§ **Your task**: Comb through the entries for "length" and pull out each line that holds it.

Data START

-- ==== Sys2Proof/Tests/Slice0.lean ====
section
/-! SUPPORT. The author's own tests: ill-formed operands, worked examples of the data book, and for every statement with hypotheses a
state and operands that meet them, clause by clause. -/
namespace Sys2Proof.Tests

open Sys2Proof Sys2Proof.Machine

set_option Elab.async false

/-! ## Ill-formed operands (WellFormed) -/

/-- A frame whose length field says two bytes and whose payload has one. -/
def shortFrame : Frame :=
  { urgency := 3, sender := 4, kind := 3, length := 2, fingerprint := 0, digest := 0, payload := [1], crc := 0 }

theorem test_short_payload_is_ill_formed : (Instr.frameClassify shortFrame).wellFormed = false := by decide

theorem test_slots_0_and_31_do_not_exist :
    [Instr.frameRejected 0x80000000#32, .beaconTaken 0x80000000#32, .claimTaken 0x80000000#32, .reclaimTaken 1#32,
      .releaseTaken 1#32, .lapseTaken 1#32, .clearTaken 1#32, .guardTaken 1#32, .lieTaken 1#32].all
      (fun i => !i.wellFormed) = true ∧
    (Instr.frameRejected 0x7FFFFFFE#32).wellFormed = true := by decide

theorem test_peers_0_and_31_do_not_exist :
    (Instr.remoteLeaseExpiry 0).wellFormed = false ∧ (Instr.remoteLeaseExpiry 31).wellFormed = false ∧
      (Instr.remoteLeaseExpiry 30).wellFormed = true := by decide

theorem test_step_16_does_not_exist :
    (Instr.lieWaitExpiry 16).wellFormed = false ∧ (Instr.lieWaitExpiry 15).wellFormed = true := by decide

theorem test_tag_without_start_bit_is_ill_formed : (Instr.tagReceived true 0x79F0#16 true).wellFormed = false := by decide

theorem test_a_command_is_no_invalid_message :
    (Instr.invalidCommand [0x00, 0x00]).wellFormed = false ∧ (Instr.invalidCommand [0x00]).wellFormed = true := by decide

theorem test_lists_of_segments_have_a_size :
    (Instr.clearCommand []).wellFormed = false ∧ (Instr.clearCommand (List.replicate 13 1)).wellFormed = false ∧
      (Instr.loadRoute []).wellFormed = false ∧ (Instr.loadRoute (List.replicate 17 1)).wellFormed = false ∧
      (Instr.possess []).wellFormed = false ∧ (Instr.possess (List.replicate 7 1)).wellFormed = false := by decide

/-! ## Worked examples of the data book -/

/-- The CRC-16 with initial value FFFFh over the nine ASCII digits is 29B1h. -/
theorem test_crc_of_the_digits : crcBytes [0x31, 0x32, 0x33, 0x34, 0x35, 0x36, 0x37, 0x38, 0x39] = 0x29B1#16 := by
  decide +kernel

/-- Chapter 8: the four tag words of the example are good, 7E0Bh is bad. -/
theorem test_tag_words :
    [0x79F0#16, 0x7E0A#16, 0x8214#16, 0x862F#16].map (fun b => (tagBad b true, tagFrom b, tagTo b)) =
      [(false, 30, 31), (false, 31, 32), (false, 32, 33), (false, 33, 34)] ∧
    tagBad 0x7E0B#16 true = true ∧ tagBad 0x79F0#16 false = true := by decide +kernel

/-- Chapter 3: the header bits of a RELEASE of station 4 with one segment. -/
theorem test_frame_header_bits :
    (frameBits (sealFrame 4 0 0 (.release [10]))).take 18 =
      [false, false, true, true, false, false, true, false, false, false, false, true, true, false, false, false, true, false] ∧
    (frameBits (sealFrame 4 0 0 (.release [10]))).length = 82 := by decide +kernel

/-- Chapter 3: after six identical bits the sender inserts one of the other level. -/
theorem test_stuff_bit :
    stuffFrom 0 true (List.replicate 7 false) =
      [false, false, false, false, false, false, true, false] ∧
    unstuff (List.replicate 7 false) = none := by decide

Data END

§ **Answer for the task**:
/-- A frame whose length field says two bytes and whose payload has one. -/
  { urgency := 3, sender := 4, kind := 3, length := 2, fingerprint := 0, digest := 0, payload := [1], crc := 0 }
    (frameBits (sealFrame 4 0 0 (.release [10]))).length = 82 := by decide +kernel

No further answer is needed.